Stored data entries:
******
/-! ### After `State.setCounters` -/

@[simp] theorem State.setCounters_time (x : Counters) : (s.setCounters x).time = s.time := rfl
@[simp] theorem State.setCounters_config (x : Counters) : (s.setCounters x).config = s.config := rfl
@[simp] theorem State.setCounters_loader (x : Counters) : (s.setCounters x).loader = s.loader := rfl
@[simp] theorem State.setCounters_road (x : Counters) : (s.setCounters x).road = s.road := rfl
@[simp] theorem State.setCounters_air (x : Counters) : (s.setCounters x).air = s.air := rfl
@[simp] theorem State.setCounters_peers (x : Counters) : (s.setCounters x).peers = s.peers := rfl
@[simp] theorem State.setCounters_spacing (x : Counters) : (s.setCounters x).spacing = s.spacing := rfl
@[simp] theorem State.setCounters_drive (x : Counters) : (s.setCounters x).drive = s.drive := rfl
@[simp] theorem State.setCounters_holds (x : Counters) : (s.setCounters x).holds = s.holds := rfl
@[simp] theorem State.setCounters_narrow (x : Counters) : (s.setCounters x).narrow = s.narrow := rfl
@[simp] theorem State.setCounters_handset (x : Counters) : (s.setCounters x).handset = s.handset := rfl
@[simp] theorem State.setCounters_order (x : Counters) : (s.setCounters x).order = s.order := rfl
@[simp] theorem State.setCounters_sensors (x : Counters) : (s.setCounters x).sensors = s.sensors := rfl
@[simp] theorem State.setCounters_lamps (x : Counters) : (s.setCounters x).lamps = s.lamps := rfl
@[simp] theorem State.setCounters_service (x : Counters) : (s.setCounters x).service = s.service := rfl
@[simp] theorem State.setCounters_counters (x : Counters) : (s.setCounters x).counters = x := rfl
@[simp] theorem State.setCounters_freeCount (x : Counters) : (s.setCounters x).freeCount = s.freeCount := rfl
@[simp] theorem State.setCounters_pending (x : Counters) : (s.setCounters x).pending = s.pending := rfl

/-! ### After `State.setFreeCount` -/

@[simp] theorem State.setFreeCount_time (x : Nat) : (s.setFreeCount x).time = s.time := rfl
@[simp] theorem State.setFreeCount_config (x : Nat) : (s.setFreeCount x).config = s.config := rfl
@[simp] theorem State.setFreeCount_loader (x : Nat) : (s.setFreeCount x).loader = s.loader := rfl
@[simp] theorem State.setFreeCount_road (x : Nat) : (s.setFreeCount x).road = s.road := rfl
@[simp] theorem State.setFreeCount_air (x : Nat) : (s.setFreeCount x).air = s.air := rfl
@[simp] theorem State.setFreeCount_peers (x : Nat) : (s.setFreeCount x).peers = s.peers := rfl
@[simp] theorem State.setFreeCount_spacing (x : Nat) : (s.setFreeCount x).spacing = s.spacing := rfl
@[simp] theorem State.setFreeCount_drive (x : Nat) : (s.setFreeCount x).drive = s.drive := rfl
@[simp] theorem State.setFreeCount_holds (x : Nat) : (s.setFreeCount x).holds = s.holds := rfl
@[simp] theorem State.setFreeCount_narrow (x : Nat) : (s.setFreeCount x).narrow = s.narrow := rfl
@[simp] theorem State.setFreeCount_handset (x : Nat) : (s.setFreeCount x).handset = s.handset := rfl
@[simp] theorem State.setFreeCount_order (x : Nat) : (s.setFreeCount x).order = s.order := rfl
@[simp] theorem State.setFreeCount_sensors (x : Nat) : (s.setFreeCount x).sensors = s.sensors := rfl
@[simp] theorem State.setFreeCount_lamps (x : Nat) : (s.setFreeCount x).lamps = s.lamps := rfl
@[simp] theorem State.setFreeCount_service (x : Nat) : (s.setFreeCount x).service = s.service := rfl
@[simp] theorem State.setFreeCount_counters (x : Nat) : (s.setFreeCount x).counters = s.counters := rfl
@[simp] theorem State.setFreeCount_freeCount (x : Nat) : (s.setFreeCount x).freeCount = x := rfl
@[simp] theorem State.setFreeCount_pending (x : Nat) : (s.setFreeCount x).pending = s.pending := rfl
******
Directions:
Only the lines from the top of the data through the line that contains "(s.setCounters x).air = s.air := rfl" should be quoted, exactly as they stand.

Expected answer:
/-! ### After `State.setCounters` -/

@[simp] theorem State.setCounters_time (x : Counters) : (s.setCounters x).time = s.time := rfl
@[simp] theorem State.setCounters_config (x : Counters) : (s.setCounters x).config = s.config := rfl
@[simp] theorem State.setCounters_loader (x : Counters) : (s.setCounters x).loader = s.loader := rfl
@[simp] theorem State.setCounters_road (x : Counters) : (s.setCounters x).road = s.road := rfl
@[simp] theorem State.setCounters_air (x : Counters) : (s.setCounters x).air = s.air := rfl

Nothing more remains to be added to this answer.